Collected data:
####

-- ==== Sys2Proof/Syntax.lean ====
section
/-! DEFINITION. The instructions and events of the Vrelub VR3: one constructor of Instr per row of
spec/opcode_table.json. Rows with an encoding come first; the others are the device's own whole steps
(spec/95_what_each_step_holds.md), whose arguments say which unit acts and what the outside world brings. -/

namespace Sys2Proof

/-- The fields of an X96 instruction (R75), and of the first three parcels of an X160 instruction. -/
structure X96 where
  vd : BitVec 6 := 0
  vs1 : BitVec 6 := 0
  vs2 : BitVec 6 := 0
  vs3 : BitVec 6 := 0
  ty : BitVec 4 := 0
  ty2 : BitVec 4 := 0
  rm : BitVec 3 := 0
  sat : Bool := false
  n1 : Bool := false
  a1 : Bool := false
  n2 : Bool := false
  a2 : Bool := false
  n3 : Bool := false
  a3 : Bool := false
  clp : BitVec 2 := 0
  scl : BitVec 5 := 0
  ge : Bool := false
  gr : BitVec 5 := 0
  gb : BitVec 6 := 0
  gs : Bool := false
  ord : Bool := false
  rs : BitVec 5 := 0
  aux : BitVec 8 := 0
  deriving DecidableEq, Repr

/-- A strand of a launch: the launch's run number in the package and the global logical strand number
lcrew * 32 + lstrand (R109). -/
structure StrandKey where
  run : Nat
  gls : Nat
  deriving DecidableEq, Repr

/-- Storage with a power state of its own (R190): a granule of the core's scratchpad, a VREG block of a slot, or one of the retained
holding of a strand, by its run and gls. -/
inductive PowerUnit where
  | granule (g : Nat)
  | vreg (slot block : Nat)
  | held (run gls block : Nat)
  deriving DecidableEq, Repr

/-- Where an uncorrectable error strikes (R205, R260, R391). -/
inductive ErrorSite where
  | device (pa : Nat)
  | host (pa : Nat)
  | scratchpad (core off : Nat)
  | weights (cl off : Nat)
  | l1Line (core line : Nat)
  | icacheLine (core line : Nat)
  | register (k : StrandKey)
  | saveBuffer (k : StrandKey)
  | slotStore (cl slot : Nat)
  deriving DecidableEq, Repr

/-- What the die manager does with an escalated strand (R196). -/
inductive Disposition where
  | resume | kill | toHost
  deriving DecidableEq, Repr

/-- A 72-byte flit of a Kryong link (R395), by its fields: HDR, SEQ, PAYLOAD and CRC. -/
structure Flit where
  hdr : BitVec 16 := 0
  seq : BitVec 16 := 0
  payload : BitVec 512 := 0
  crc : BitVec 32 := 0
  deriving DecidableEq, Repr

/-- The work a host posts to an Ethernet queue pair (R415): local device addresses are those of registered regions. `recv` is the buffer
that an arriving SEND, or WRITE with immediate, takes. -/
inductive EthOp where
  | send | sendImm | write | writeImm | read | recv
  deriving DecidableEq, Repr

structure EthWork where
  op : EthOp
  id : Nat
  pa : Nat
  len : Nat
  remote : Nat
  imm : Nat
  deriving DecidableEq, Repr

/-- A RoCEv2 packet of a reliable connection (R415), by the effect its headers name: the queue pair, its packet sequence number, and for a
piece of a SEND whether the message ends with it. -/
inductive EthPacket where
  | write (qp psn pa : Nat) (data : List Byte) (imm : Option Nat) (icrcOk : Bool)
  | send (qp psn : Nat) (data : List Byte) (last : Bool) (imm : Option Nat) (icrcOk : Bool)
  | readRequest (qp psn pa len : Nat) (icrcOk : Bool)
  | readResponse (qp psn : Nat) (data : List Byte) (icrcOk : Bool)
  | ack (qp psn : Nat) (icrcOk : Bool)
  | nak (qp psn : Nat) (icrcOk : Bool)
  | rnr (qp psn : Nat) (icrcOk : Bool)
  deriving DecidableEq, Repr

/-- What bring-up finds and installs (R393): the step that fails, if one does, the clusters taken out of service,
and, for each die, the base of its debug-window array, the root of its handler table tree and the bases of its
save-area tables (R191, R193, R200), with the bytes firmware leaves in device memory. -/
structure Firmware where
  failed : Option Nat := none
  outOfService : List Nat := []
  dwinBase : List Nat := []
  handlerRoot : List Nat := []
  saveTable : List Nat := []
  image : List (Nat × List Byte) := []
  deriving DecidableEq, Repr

####

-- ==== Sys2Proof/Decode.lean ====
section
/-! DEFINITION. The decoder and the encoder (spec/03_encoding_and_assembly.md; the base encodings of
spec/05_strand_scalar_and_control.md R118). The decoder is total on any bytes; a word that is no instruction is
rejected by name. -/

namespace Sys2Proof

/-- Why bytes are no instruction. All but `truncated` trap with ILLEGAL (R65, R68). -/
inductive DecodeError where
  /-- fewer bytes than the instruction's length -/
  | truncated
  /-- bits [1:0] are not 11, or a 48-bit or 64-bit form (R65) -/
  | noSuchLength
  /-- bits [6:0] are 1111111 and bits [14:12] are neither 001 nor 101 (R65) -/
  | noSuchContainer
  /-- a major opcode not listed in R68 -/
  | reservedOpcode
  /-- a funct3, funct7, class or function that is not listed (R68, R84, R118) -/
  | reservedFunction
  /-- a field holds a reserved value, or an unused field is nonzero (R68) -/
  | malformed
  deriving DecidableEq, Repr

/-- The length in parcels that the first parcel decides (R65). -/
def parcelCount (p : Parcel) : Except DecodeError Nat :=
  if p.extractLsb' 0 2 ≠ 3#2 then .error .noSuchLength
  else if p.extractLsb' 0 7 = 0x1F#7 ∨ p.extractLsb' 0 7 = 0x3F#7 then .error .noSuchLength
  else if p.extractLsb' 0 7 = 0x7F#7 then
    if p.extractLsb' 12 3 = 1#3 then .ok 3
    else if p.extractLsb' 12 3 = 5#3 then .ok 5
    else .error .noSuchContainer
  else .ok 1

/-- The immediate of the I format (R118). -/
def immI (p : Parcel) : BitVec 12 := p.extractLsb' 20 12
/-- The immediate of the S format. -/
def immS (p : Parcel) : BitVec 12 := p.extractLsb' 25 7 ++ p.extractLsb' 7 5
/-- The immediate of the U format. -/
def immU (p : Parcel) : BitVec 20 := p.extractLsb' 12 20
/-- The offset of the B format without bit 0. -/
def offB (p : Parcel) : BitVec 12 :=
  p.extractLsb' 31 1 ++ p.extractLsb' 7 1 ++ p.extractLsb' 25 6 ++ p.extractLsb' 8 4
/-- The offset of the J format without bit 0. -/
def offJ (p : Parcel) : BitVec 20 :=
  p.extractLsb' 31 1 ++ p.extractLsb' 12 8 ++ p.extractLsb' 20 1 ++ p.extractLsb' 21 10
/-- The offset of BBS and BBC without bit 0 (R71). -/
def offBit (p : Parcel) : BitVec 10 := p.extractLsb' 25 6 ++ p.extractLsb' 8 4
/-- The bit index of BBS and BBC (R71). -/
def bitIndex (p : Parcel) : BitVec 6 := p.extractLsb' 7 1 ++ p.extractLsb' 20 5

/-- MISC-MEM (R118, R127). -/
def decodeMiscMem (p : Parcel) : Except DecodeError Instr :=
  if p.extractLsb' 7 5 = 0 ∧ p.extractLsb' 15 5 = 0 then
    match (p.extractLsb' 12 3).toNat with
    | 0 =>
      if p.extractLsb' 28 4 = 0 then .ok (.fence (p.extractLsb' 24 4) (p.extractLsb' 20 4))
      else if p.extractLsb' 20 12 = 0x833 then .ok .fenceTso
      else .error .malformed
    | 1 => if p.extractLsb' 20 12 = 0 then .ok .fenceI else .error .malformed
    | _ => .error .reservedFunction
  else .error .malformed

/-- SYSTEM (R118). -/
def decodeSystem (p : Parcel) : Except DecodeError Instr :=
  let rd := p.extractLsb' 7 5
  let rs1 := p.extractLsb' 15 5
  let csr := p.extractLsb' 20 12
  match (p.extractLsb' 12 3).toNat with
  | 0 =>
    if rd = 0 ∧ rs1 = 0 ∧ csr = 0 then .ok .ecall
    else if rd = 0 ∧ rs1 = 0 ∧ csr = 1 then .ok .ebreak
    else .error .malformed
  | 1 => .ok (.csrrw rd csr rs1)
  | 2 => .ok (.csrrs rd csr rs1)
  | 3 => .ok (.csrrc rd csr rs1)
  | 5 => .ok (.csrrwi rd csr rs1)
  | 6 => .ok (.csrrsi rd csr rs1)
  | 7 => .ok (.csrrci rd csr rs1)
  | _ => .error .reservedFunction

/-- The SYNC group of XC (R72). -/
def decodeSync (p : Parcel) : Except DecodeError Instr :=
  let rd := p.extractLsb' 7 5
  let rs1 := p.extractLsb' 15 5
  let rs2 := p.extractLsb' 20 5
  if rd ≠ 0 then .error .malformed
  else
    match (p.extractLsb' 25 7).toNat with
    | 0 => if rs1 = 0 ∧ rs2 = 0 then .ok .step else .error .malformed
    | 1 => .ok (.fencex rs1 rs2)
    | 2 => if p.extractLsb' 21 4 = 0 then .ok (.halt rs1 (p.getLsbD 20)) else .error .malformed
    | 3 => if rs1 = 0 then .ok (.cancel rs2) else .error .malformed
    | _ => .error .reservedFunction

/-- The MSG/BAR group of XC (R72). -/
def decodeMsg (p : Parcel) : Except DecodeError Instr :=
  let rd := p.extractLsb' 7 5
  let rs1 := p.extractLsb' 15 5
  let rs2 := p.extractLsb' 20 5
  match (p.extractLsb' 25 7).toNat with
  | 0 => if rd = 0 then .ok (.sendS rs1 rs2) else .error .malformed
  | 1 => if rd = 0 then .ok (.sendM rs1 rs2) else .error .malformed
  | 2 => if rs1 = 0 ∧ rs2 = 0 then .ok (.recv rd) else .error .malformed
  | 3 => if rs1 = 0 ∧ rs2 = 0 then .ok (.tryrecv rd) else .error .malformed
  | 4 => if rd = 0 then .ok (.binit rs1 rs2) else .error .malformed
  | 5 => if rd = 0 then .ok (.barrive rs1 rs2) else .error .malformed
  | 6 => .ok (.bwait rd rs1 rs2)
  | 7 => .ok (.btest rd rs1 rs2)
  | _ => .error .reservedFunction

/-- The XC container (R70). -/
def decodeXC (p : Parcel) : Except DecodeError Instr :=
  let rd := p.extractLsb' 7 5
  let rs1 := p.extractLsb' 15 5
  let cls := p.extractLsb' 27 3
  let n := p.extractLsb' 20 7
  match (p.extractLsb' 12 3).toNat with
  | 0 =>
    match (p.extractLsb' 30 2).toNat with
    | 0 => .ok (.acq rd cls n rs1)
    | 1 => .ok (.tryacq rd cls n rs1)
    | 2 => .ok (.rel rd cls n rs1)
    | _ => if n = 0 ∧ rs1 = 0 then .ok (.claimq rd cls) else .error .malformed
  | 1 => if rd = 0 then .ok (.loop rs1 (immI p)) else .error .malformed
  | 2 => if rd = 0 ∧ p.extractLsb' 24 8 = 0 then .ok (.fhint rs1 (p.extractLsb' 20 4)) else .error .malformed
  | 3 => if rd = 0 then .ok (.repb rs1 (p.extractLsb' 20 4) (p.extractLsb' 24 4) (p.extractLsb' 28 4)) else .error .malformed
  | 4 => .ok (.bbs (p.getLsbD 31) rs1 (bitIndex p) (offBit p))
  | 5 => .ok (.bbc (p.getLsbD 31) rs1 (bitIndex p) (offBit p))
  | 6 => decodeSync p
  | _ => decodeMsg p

####

### What needs to be done
Out of the records above, pull each line containing the word "noSuchLength".

### Task answer
  | noSuchLength
  if p.extractLsb' 0 2 ≠ 3#2 then .error .noSuchLength
  else if p.extractLsb' 0 7 = 0x1F#7 ∨ p.extractLsb' 0 7 = 0x3F#7 then .error .noSuchLength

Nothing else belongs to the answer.